Almost similar provision has been made in sestion32 of VAT act about appeal in
Revenue Tribunal. There is provision of appeal in district court in the case of local
taxation in Nepal.

Revenue Tribunal
Revenue Tribunal is a body of judiciary established for hearing the appeal against
the administrative reviewable decisions made by Director General of IRD.
Revenue Tribunal performs its' functions according to the provisions made in the
Revenue Tribunal Act 2031 Bs.
Revenue Tribunal is established for timely reform in the provision of justice
relating to revenue in order to maintain convenience and economic interests of the
general public.

- The area and headquarters of each tribunal shall be as specified by the


Government of Nepal from time to time, by a Notification in the Nepal Gazette.

-Each tribunal shall consist of the following members appointed by the


Government of Nepal: (a) Law member, (b) Revenue member, and (c) Accounts
member.

-The law member shall be the chairperson of the tribunal and, in his or her
absence; the revenue member shall chair the tribunal.
-law member to possess the qualification of judge of high court and revenue
member and account member has to gained at least bachelor degree and seven
years of experience in concerning field the revenue administration.

- The Three members shall collectively exercise the jurisdiction of the tribunal.
Majority opinion shall be deemed to be a decision of the tribunal.

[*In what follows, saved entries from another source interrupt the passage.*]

/-- Settles O30: a function of a round number by the rule for its domain, a round row by the round tick, whose round number
is RND and in range in a legal engine. -/
theorem roundNumberDomain : Obligations.RoundNumberDomain := by
  intro s key w st
  refine ⟨fun r => ?functions, fun hs r => ?ticks⟩
  case functions =>
    have domain := fun v => inRound_domain r v s
    simp only [List.forall_mem_cons]
    exact ⟨domain _, domain _, domain _, domain _, domain _, domain _, nofun⟩
  case ticks =>
    have inRange := fun sel rule => roundTick_ne_roundOutOfRange sel rule hs.rnd r
    simp only [List.forall_mem_cons]
    exact ⟨inRange _ _, inRange _ _, inRange _ _, inRange _ _, nofun⟩

end Sys2Proof.Machine
end

section
/-! The key indices of G and Ginv without the cyclic steps, and the two permutations as the spec's four sub-steps
(41_g_permutation.md R100 to R104). -/

namespace Sys2Proof.Machine

theorem jUp_mod (j : Nat) : jUp (j % 10) = (j + 1) % 10 := Nat.mod_add_mod j 10 1

/-- A step down undoes a step up, also across the wrap from 0 to 9 (00_scope.md R13). -/
theorem jDown_succ_mod (j : Nat) : jDown ((j + 1) % 10) = j % 10 := by
  unfold jDown
  omega

/-- A sub-step sees the residue of its key index only. -/
theorem gStep_mod (F : FTable) (key : Key) (j : Nat) (a b : Byte) : gStep F key (j % 10) a b = gStep F key j a b := by
  simp [gStep]

/-- The sub-step values of G in round `r`, each from the two before it (R100). -/
theorem g_eq_subSteps (F : FTable) (r : Nat) (key : Key) (w : Word) : g F r key w =
    let g0 := hiByte w
    let g1 := loByte w
    let g2 := gStep F key (4 * (r - 1)) g1 g0
    let g3 := gStep F key (4 * (r - 1) + 1) g2 g1
    let g4 := gStep F key (4 * (r - 1) + 2) g3 g2
    let g5 := gStep F key (4 * (r - 1) + 3) g4 g3
    wordOf g4 g5 := by
  simp only [g, jG, jUp_mod, gStep_mod]

/-- The sub-step values of Ginv in round `r`, each from the two above it (R103). -/
theorem gInv_eq_subSteps (F : FTable) (r : Nat) (key : Key) (w : Word) : gInv F r key w =
    let g4 := hiByte w
    let g5 := loByte w
    let g3 := gStep F key (4 * (r - 1) + 3) g4 g5
    let g2 := gStep F key (4 * (r - 1) + 2) g3 g4
    let g1 := gStep F key (4 * (r - 1) + 1) g2 g3
    let g0 := gStep F key (4 * (r - 1)) g1 g2
    wordOf g0 g1 := by
  simp only [gInv, jGinv, jDown_succ_mod, gStep_mod]

theorem exec_g {r : Nat} {key : Key} {w : Word} {s : State} :
    exec (.g r key w) s = inRound r (.word (g referenceConfig.FTABLE r key w)) s := rfl

theorem exec_ginv {r : Nat} {key : Key} {w : Word} {s : State} :
    exec (.ginv r key w) s = inRound r (.word (gInv referenceConfig.FTABLE r key w)) s := rfl

/-- Settles O26: the domain of the round number by the rule for a function of it, the value by G's four sub-steps. -/
theorem gComputesFourSubSteps : Obligations.GComputesFourSubSteps := by
  intro r key w s K g0 g1 g2 g3 g4 g5
  -- the statement writes `gStep` and its key read at `Fin.ofNat 10` out
  have value : g referenceConfig.FTABLE r key w = g4 ++ g5 := g_eq_subSteps ..
  refine ⟨fun hr => ?_, fun hr => exec_g.trans (inRound_of_not_inRange hr), rfl, rfl⟩
  rw [exec_g, inRound_of_inRange hr, value]

/-- Settles O27: the domain of the round number by the rule for a function of it, the value by Ginv's four sub-steps. -/
theorem ginvComputesFourSubSteps : Obligations.GinvComputesFourSubSteps := by
  intro r key w s K g4 g5 g3 g2 g1 g0
  -- as for G, with `gStep` written out
  have value : gInv referenceConfig.FTABLE r key w = g0 ++ g1 := gInv_eq_subSteps ..
  refine ⟨fun hr => ?_, fun hr => exec_ginv.trans (inRound_of_not_inRange hr), rfl, rfl⟩
  rw [exec_ginv, inRound_of_inRange hr, value]

end Sys2Proof.Machine
end

section
/-! The four round rules in both their forms (42_round_rules.md R110 to R113): which row the engine's round selects, and what
the round tick of that row does. -/

namespace Sys2Proof.Machine

theorem exec_roundA {form : RoundForm} {s : State} :
    exec (.roundA form) s = roundRule 0b00 (ruleA referenceConfig.FTABLE) form s := rfl

theorem exec_roundB {form : RoundForm} {s : State} :
    exec (.roundB form) s = roundRule 0b01 (ruleB referenceConfig.FTABLE) form s := rfl

theorem exec_roundAinv {form : RoundForm} {s : State} :
    exec (.roundAinv form) s = roundRule 0b10 (ruleAinv referenceConfig.FTABLE) form s := rfl

theorem exec_roundBinv {form : RoundForm} {s : State} :
    exec (.roundBinv form) s = roundRule 0b11 (ruleBinv referenceConfig.FTABLE) form s := rfl

theorem roundInRange_iff {r : Nat} : RoundInRange r ↔ 1 ≤ r ∧ r ≤ 32 := Iff.rfl

/-- The round constant of RND is RND itself, widened (30_encoding.md R74). -/
theorem roundConst_toNat (rnd : BitVec 6) : roundConst rnd.toNat = rnd.zeroExtend 16 := BitVec.ofNat_toNat 16 rnd

/-- The rounds 1-8 and 17-24 select A or Ainv, by DIR (30_encoding.md R72). -/
theorem Engine.sel_of_roundsA {e : Engine}
    (h : 1 ≤ e.rnd.toNat ∧ e.rnd.toNat ≤ 8 ∨ 17 ≤ e.rnd.toNat ∧ e.rnd.toNat ≤ 24) :
    e.sel = if e.dir then 0b10 else 0b00 := by
  have bit : ∀ rnd : BitVec 6, (1 ≤ rnd.toNat ∧ rnd.toNat ≤ 8 ∨ 17 ≤ rnd.toNat ∧ rnd.toNat ≤ 24) →
      (rnd - 1).extractLsb' 3 1 = 0 := by decide
  rw [Engine.sel, bit e.rnd h]
  cases e.dir <;> rfl

/-- The rounds 9-16 and 25-32 select B or Binv, by DIR (30_encoding.md R72). -/
theorem Engine.sel_of_roundsB {e : Engine}
    (h : 9 ≤ e.rnd.toNat ∧ e.rnd.toNat ≤ 16 ∨ 25 ≤ e.rnd.toNat ∧ e.rnd.toNat ≤ 32) :
    e.sel = if e.dir then 0b11 else 0b01 := by
  have bit : ∀ rnd : BitVec 6, (9 ≤ rnd.toNat ∧ rnd.toNat ≤ 16 ∨ 25 ≤ rnd.toNat ∧ rnd.toNat ≤ 32) →
      (rnd - 1).extractLsb' 3 1 = 1 := by decide
  rw [Engine.sel, bit e.rnd h]
  cases e.dir <;> rfl

/-- RND and PHASE after a round in RUN: the last round of the direction keeps RND and ends the operation, every other one
steps RND (43_block_drivers.md R133). -/
theorem sequenceRound_of_run {e : Engine} (hp : e.phase = .run) : sequenceRound e = { e with
    rnd := if e.rnd = lastRound e.dir then lastRound e.dir else if e.dir then e.rnd - 1 else e.rnd + 1
    phase := if e.rnd = lastRound e.dir then .done else .run } := by
  rcases sequenceRound_cases e with ⟨last, he⟩ | ⟨notLast, he⟩
  · have last : e.rnd = lastRound e.dir := last
    rw [he, if_pos last, if_pos last, ← last]
  · have notLast : e.rnd ≠ lastRound e.dir := notLast
    rw [he, if_neg notLast, if_neg notLast, ← hp]

section
variable {sel : Sel} {rule : Nat → Key → Words → Words} {s : State}

/-- A round rule as a function, inside [1,32]. -/
theorem roundRule_call_of_inRange {r : Nat} {key : Key} {st : Words} (h : RoundInRange r) :
    roundRule sel rule (.call r key st) s = .next (s.observe (.returned (.words (rule r key st)))) :=
  inRound_of_inRange h

/-- A round rule as a function, outside [1,32]. -/
theorem roundRule_call_of_not_inRange {r : Nat} {key : Key} {st : Words} (h : ¬RoundInRange r) :
    roundRule sel rule (.call r key st) s = .refused (.roundOutOfRange r) :=
  inRound_of_not_inRange h

/-- The round tick of the row that the engine selects: the rule on the pre-round words, and the round sequenced. -/
theorem roundRule_engine_of_selected (hp : s.engine.phase = .run) (hr : RoundInRange s.engine.rnd.toNat)
    (hs : s.engine.sel = sel) : roundRule sel rule .engine s = .next (s.withEngine { s.engine with
      w := rule s.engine.rnd.toNat s.engine.k s.engine.w
      rnd := if s.engine.rnd = lastRound s.engine.dir then lastRound s.engine.dir
        else if s.engine.dir then s.engine.rnd - 1 else s.engine.rnd + 1
      phase := if s.engine.rnd = lastRound s.engine.dir then .done else .run }) := by
  refine roundTick_eq_next.2 ⟨hp, hr, hs, congrArg s.withEngine ?_⟩
  rw [sequenceRound_of_run]
  exact hp

end

/-- Settles O31: the function by its domain, the tick by the round tick of the selected row; 32 is no round of A. -/
theorem roundARule : Obligations.RoundARule := by
  refine fun s => ⟨fun r key st hr => exec_roundA.trans (roundRule_call_of_inRange hr),
    fun r key st hr => exec_roundA.trans (roundRule_call_of_not_inRange hr), rfl, fun hp hd hr => ?tick⟩
  have selected : s.engine.sel = 0b00 := by rw [Engine.sel_of_roundsA hr, hd]; rfl
  have notLast : s.engine.rnd ≠ lastRound false := fun h => by simp [h, lastRound] at hr
  rw [exec_roundA, roundRule_engine_of_selected hp (roundInRange_iff.2 (by omega)) selected, hd, if_neg notLast,
    if_neg notLast, ← hp, ← roundConst_toNat]
  rfl

/-- Settles O32: the function by its domain, the tick by the round tick of the selected row, which may be the last. -/
theorem roundBRule : Obligations.RoundBRule := by
  refine fun s => ⟨fun r key st hr => exec_roundB.trans (roundRule_call_of_inRange hr),
    fun r key st hr => exec_roundB.trans (roundRule_call_of_not_inRange hr), rfl, fun hp hd hr => ?tick⟩
  have selected : s.engine.sel = 0b01 := by rw [Engine.sel_of_roundsB hr, hd]; rfl
  rw [exec_roundB, roundRule_engine_of_selected hp (roundInRange_iff.2 (by omega)) selected, hd, ← roundConst_toNat]
  rfl

/-- Settles O33: the function by its domain, the tick by the round tick of the selected row, which may be the last. -/
theorem roundAinvRule : Obligations.RoundAinvRule := by
  refine fun s => ⟨fun r key st hr => exec_roundAinv.trans (roundRule_call_of_inRange hr),
    fun r key st hr => exec_roundAinv.trans (roundRule_call_of_not_inRange hr), rfl, fun hp hd hr => ?tick⟩
  have selected : s.engine.sel = 0b10 := by rw [Engine.sel_of_roundsA hr, hd]; rfl
  rw [exec_roundAinv, roundRule_engine_of_selected hp (roundInRange_iff.2 (by omega)) selected, hd, ← roundConst_toNat]
  rfl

-The jurisdiction of the tribunal to hear appeal and petition on a case relating to
revenue
- The tribunal shall have the following powers:
(a) To finally dispose of the case,
(b) To remand the case to the office or authority that has disposed of the case
originally to try and dispose the matter within the reasonable period as specified by
it and setting out the main matters to be disposed of in the case, and maintaining
the records,
(c) To uphold, reverse, or partially reverse the judgment or order made by the
office or authority that has disposed of the case originally and to take such action
and decision as that lower office or authority is empowered to take,
(d) To examine further evidence by itself and also cause the lower office or
authority to examine evidence,
(e) To exercise such powers including to summon the presence of parties and
witnesses, take their depositions, examine evidence, order the submission of
documents and impose punishment as the court may have pursuant to the
prevailing Nepal law
- Appeal to lie in Supreme Court: Only if the Supreme Court grants leave to
make appeal to it considering that the decision of the tribunal will be reversed fully
or partly because of a direct (clear) legal error on any of the following questions,
an appeal shall lie in the Supreme Court against a judgment or final order of the
tribunal:
 Question of jurisdiction,
 Question of having not examined the evidence that should have been
examined or having examined the evidence that should not have been
examined,
 Question of violation of the procedural law that must be followed, (d)
Question of serious legal error.

About writ jurisdiction, it has already mentioned.